Friday Nov 08, 2013

Oracle Linux Tips and Tricks: Using SSH

Out of all of the utilities available to systems administrators ssh is probably the most useful of them all. Not only does it allow you to log into systems securely, but it can also be used to copy files, tunnel IP traffic and run remote commands on distant servers. It’s truly the Swiss army knife of systems administration. Secure Shell, also known asssh, was developed in 1995 by Tau Ylonen after the University of Technology in Finland suffered a password sniffing attack. Back then it was common to use tools like rcp, rsh, ftp and telnet to connect to systems and move files across the network. The main problem with these tools is they provide no security and transmitted data in plain text including sensitive login credentials.
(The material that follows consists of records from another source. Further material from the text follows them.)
/-- The translation of a maintenance instruction (R271). -/
def maintain (h : Hdr) (a : GReg) (off : BitVec 16) (k : State → Part → Res) (s : State) : Out :=
  issue h .all [s.gT a] [] (fun s =>
    let ea := effAddr (s.g a) off
    match s.xlatParts s.cur.core (s.aspaceOf s.cur.core s.cur.role) .none [(ea, 1)] with
    | .error f => Res.of f ea
    | .ok (s, p :: _) => k s p
    | .ok (s, []) => .done s) s

/-- CFLUSH changes no value that an agent can read (R271). -/
def execCflush (h : Hdr) (a : GReg) (off : BitVec 16) (s : State) : Out := maintain h a off (fun s _ => .done s) s

/-- CINV: decoded lines are always decoded from the current bytes (log 7); a line with lost data is not dropped (R385). -/
def execCinv (h : Hdr) (a : GReg) (off : BitVec 16) (s : State) : Out :=
  maintain h a off (fun s p =>
    match s.hasBad (p.pa / 64 * 64) 64 with
    | some x => .trap 0x25 0 (BitVec.ofNat 64 x) 0
    | none => .done s) s

/-- WAITV: an atomic read; the final one may acquire (R272). -/
def execWaitv (h : Hdr) (ty : STy) (acq : Option Scope) (d a b : GReg) (off : BitVec 16) (s : State) : Out :=
  issue h .all [s.gT a, s.gT b] [s.gT d] (fun s =>
    let ea := effAddr (s.g a) off
    let n := styBytes ty
    if ea.toNat % n ≠ 0 then .trap 0x06 0 ea 0
    else s.checked false [(ea, n)] (fun s ps => s.inOrder (spansOf ps) (s.grant false true (spansOf ps) id (fun s =>
      let bs := s.readParts ps
      if leNat bs = (s.g b).toNat % 2 ^ (8 * n) then .sleep s (.waitv (match ps with | p :: _ => lineOf p.pa | [] => 0))
      else .done ((s.loadAcquires acq (spansOf ps)).putG d (loadValue ty bs) none))))) s

/-! Steps of their own -/

/-- What the home answers to an access of the current context after its instruction has issued: it is made, or the exception is raised at the
context's instruction, or it is tried again when its step is named again, for at most 2^20 cycles (R239, R245). -/
def State.homeAnswers (s : State) (r : Res) : Out :=
  match r with
  | .done t => .next t
  | .trap cause sub val other => .next (s.takeTrap s.cur.core s.cur.role cause sub val other (s.ctx s.cur.core s.cur.role).pc)
  | .sleep t _ => .next t
  | _ => .next s

/-- HOME_ACCESS (R254): a store of the current context is performed at the home of a physical address, as the firmware
context names memory; one that the home refuses is not made, and raises the exception (R239, R347). -/
def execHomeAccess (pa : Nat) (data : List Byte) (s : State) : Out :=
  if data.isEmpty || !s.isMemory pa || !s.isMemory (pa + data.length - 1) then .next s
  else if s.pinned .firmware pa data.length then s.homeAnswers (.trap 0x26 0 (BitVec.ofNat 64 pa) 0)
  else s.homeAnswers (s.globalWrite none [physPart pa data.length] data .done)

/-- REDC_LAND (R266): a contribution of the current context lands at a line's home; a refused one has no effect, and raises the
exception (R239, R255). -/
def execRedcLand (pa : Nat) (op : Rop) (ty : STy) (det : Bool) (sc : Scope) (cnt idx : Nat) (v : Word) (s : State) : Out :=
  let n := styBytes ty
  let val : Word := BitVec.ofNat 64 pa
  if ¬ s.isMemory pa then .next s
  else if pa % n ≠ 0 ∨ 56 ≤ pa % 64 then s.homeAnswers (.trap 0x06 0 val 0)
  else if s.pinned .firmware pa n then s.homeAnswers (.trap 0x26 0 val 0)
  else s.homeAnswers (s.redcAt (physPart pa n) val op ty det sc cnt idx (v.toNat % 2 ^ (8 * n)))

/-- VARIABLE_RESULT_LAND (R26): the oldest variable-latency result of the core lands. -/
def execVariableResultLand (s : State) : Out :=
  match (s.core s.cur.core).pend.find? (fun e => e.ready.isNone) with
  | some p => .next (s.modCore s.cur.core (fun k => k.landIf (fun e => e == p)))
  | none => .next s

/-- The cycle since which a context waits for a held line, and the line. -/
def Ctx.retrying (x : Ctx) : Option (Nat × Nat) :=
  match x.run, x.wait with
  | .sleeping, some (.retry since l) => some (since, l)
  | _, _ => none

/-- RETRY_ADMIT (R245, R246): a requester of a line makes its access again; those that were refused before it and are admitted come first. -/
def execRetryAdmit (s : State) : Out :=
  match (s.ctx s.cur.core s.cur.role).retrying with
  | some _ => .next (s.wake s.cur.core s.cur.role)
  | none => .next s

/-- PINNED_LINE_TIMEOUT (R245): a requester refused for 2^20 cycles issues again and takes 0x23. -/
def execPinnedLineTimeout (s : State) : Out :=
  match (s.ctx s.cur.core s.cur.role).retrying with
  | some (since, _) => if since + 2 ^ 20 ≤ s.gtc then .next (s.wake s.cur.core s.cur.role) else .next s
  | none => .next s

/-- WAITV_WAKE (R272): a sleeping WAITV reads its location again. -/
def execWaitvWake (s : State) : Out :=
  match (s.ctx s.cur.core s.cur.role).run, (s.ctx s.cur.core s.cur.role).wait with
  | .sleeping, some (.waitv _) => .next (s.wake s.cur.core s.cur.role)
  | _, _ => .next s

end Sys2Proof.Machine
end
SSH provides this security by encrypting all traffic transmitted over the wire to protect from password sniffing attacks.

One of the more common use cases involving SSH is found when using scp. Secure Copy (scp) transmits data between hosts using SSH and allows you to easily copy all types of files.

The syntax for the scp command is:

scp /pathlocal/filenamelocal remoteuser@remotehost:/pathremote/filenameremote

In the following simple example, I move a file named myfile from the system test1 to the system test2. I am prompted to provide valid user credentials for the remote host before the transfer will proceed.  If I were only usingftp, this information would be unencrypted as it went across the wire.  However, because scp uses SSH, my user credentials and the file and its contents are confidential and remain secure throughout the transfer. 

[user1@test1 ~]# scp /home/user1/myfile user1@test2:/home/user1
user1@test2's password: 
myfile                                    100%    0     0.0KB/s   00:00

You can also use ssh to send network traffic and utilize the encryption built into ssh to protect traffic over the wire. This is known as an ssh tunnel. In order to utilize this feature, the server that you intend to connect to (the remote system) must have TCP forwarding enabled within the sshd configuraton. To enable TCP forwarding on the remote system, make sure AllowTCPForwarding is set to yes and enabled in the /etc/ssh/sshd_conf file:

AllowTcpForwarding yes

Once you have this configured, you can connect to the server and setup a local port which you can direct traffic to that will go over the secure tunnel. The following command will setup a tunnel on port 8989 on your local system. You can then redirect a web browser to use this local port, allowing the traffic to go through the encrypted tunnel to the remote system. It is important to select a local port that is not being used by a service and is not restricted by firewall rules.  In the following example the -D specifies a local dynamic application level port forwarding and the -Nspecifies not to execute a remote command.  

ssh –D 8989 -N

You can also forward specific ports on both the local and remote host. The following example will setup a port forward on port 8080 and forward it to port 80 on the remote machine.

ssh -L

You can even run remote commands via ssh which is quite useful for scripting or remote system administration tasks. The following example shows how to  log in remotely and execute the command ls –la in the home directory of the machine. Because ssh encrypts the traffic, the login credentials and output of the command are completely protected while they travel over the wire.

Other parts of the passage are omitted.